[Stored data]
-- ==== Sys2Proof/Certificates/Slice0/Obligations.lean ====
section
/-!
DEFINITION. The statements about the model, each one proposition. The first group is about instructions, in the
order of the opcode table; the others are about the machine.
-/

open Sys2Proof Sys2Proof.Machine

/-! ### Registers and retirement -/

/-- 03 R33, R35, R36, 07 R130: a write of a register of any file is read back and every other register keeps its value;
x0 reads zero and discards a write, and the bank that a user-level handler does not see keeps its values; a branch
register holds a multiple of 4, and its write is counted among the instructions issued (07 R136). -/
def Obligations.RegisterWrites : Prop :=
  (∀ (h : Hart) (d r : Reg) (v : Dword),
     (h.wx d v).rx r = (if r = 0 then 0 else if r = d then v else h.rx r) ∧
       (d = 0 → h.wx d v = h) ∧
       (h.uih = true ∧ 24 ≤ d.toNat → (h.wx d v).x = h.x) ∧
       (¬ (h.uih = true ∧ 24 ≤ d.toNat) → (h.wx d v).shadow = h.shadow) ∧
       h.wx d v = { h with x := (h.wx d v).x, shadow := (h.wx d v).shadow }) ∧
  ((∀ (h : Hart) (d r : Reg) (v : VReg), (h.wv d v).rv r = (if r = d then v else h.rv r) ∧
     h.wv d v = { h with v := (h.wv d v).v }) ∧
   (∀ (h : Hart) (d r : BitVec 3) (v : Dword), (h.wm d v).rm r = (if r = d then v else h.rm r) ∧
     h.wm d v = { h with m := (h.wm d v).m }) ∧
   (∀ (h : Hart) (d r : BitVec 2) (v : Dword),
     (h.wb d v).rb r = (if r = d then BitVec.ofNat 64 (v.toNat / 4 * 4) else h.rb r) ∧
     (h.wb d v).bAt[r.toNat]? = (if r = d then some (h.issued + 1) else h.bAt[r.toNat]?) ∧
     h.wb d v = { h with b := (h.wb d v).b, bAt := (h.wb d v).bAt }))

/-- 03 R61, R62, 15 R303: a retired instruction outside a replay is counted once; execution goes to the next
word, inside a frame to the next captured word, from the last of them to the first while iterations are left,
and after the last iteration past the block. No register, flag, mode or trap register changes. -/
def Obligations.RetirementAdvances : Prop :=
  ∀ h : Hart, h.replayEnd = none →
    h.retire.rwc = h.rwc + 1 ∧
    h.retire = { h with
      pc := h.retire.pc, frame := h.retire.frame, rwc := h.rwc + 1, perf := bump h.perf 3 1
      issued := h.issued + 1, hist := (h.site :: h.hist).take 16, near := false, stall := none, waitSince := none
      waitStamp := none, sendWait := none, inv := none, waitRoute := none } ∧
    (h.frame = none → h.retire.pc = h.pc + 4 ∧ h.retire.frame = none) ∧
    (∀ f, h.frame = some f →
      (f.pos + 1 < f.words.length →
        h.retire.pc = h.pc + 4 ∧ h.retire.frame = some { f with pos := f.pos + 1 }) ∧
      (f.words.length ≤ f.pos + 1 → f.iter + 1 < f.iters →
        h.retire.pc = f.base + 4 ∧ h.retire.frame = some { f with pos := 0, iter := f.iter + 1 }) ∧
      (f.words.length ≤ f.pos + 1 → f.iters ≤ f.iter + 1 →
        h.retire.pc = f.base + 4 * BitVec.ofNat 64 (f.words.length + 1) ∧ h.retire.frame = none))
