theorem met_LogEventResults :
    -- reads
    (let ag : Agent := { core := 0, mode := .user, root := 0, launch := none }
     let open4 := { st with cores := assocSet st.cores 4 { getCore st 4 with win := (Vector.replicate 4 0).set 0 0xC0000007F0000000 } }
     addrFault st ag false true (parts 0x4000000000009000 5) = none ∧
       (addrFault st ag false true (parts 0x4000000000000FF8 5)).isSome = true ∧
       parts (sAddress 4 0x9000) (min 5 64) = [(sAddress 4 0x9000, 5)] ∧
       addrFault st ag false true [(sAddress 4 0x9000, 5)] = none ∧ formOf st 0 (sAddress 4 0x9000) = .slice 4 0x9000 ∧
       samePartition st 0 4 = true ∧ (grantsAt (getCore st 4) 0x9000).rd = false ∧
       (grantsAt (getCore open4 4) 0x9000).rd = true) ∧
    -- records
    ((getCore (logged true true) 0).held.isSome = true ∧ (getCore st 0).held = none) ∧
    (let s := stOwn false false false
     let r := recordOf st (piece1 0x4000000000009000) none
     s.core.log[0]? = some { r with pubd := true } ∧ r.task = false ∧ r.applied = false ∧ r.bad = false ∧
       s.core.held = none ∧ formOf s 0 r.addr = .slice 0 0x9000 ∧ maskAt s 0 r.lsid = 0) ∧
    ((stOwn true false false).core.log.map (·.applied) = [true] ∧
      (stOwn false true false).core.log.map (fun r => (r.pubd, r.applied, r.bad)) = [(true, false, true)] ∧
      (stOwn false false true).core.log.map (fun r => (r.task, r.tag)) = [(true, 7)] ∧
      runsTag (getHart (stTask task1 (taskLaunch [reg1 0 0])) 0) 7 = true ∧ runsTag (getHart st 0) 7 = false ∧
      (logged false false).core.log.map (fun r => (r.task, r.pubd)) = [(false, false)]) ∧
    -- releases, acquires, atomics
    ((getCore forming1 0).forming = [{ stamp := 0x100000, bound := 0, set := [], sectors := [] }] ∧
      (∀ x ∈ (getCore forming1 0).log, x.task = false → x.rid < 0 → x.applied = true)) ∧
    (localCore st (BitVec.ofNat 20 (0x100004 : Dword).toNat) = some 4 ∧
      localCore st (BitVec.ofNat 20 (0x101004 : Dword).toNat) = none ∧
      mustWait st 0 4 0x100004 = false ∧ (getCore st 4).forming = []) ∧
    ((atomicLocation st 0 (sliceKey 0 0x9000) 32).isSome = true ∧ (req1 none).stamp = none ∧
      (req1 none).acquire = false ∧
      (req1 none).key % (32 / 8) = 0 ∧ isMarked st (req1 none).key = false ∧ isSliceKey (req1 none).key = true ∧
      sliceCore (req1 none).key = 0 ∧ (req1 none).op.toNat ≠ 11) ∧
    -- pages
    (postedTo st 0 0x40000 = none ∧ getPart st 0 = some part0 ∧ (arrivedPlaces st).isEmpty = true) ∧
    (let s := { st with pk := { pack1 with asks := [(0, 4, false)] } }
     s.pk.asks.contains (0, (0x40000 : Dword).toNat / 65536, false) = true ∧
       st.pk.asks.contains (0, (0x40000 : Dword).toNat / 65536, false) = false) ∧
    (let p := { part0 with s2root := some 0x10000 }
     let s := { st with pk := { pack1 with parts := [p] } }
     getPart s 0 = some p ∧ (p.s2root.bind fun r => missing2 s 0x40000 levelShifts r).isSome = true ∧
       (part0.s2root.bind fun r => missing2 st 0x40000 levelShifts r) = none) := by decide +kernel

## Your objective
From the records above, copy out the line with "and retirement -/", the line with "d v).x, shadow", and every line between them, word for word.

## Exercise solution
/-! ### Registers and retirement -/

/-- 03 R33, R35, R36, 07 R130: a write of a register of any file is read back and every other register keeps its value;
x0 reads zero and discards a write, and the bank that a user-level handler does not see keeps its values; a branch
register holds a multiple of 4, and its write is counted among the instructions issued (07 R136). -/
def Obligations.RegisterWrites : Prop :=
  (∀ (h : Hart) (d r : Reg) (v : Dword),
     (h.wx d v).rx r = (if r = 0 then 0 else if r = d then v else h.rx r) ∧
       (d = 0 → h.wx d v = h) ∧
       (h.uih = true ∧ 24 ≤ d.toNat → (h.wx d v).x = h.x) ∧
       (¬ (h.uih = true ∧ 24 ≤ d.toNat) → (h.wx d v).shadow = h.shadow) ∧
       h.wx d v = { h with x := (h.wx d v).x, shadow := (h.wx d v).shadow }) ∧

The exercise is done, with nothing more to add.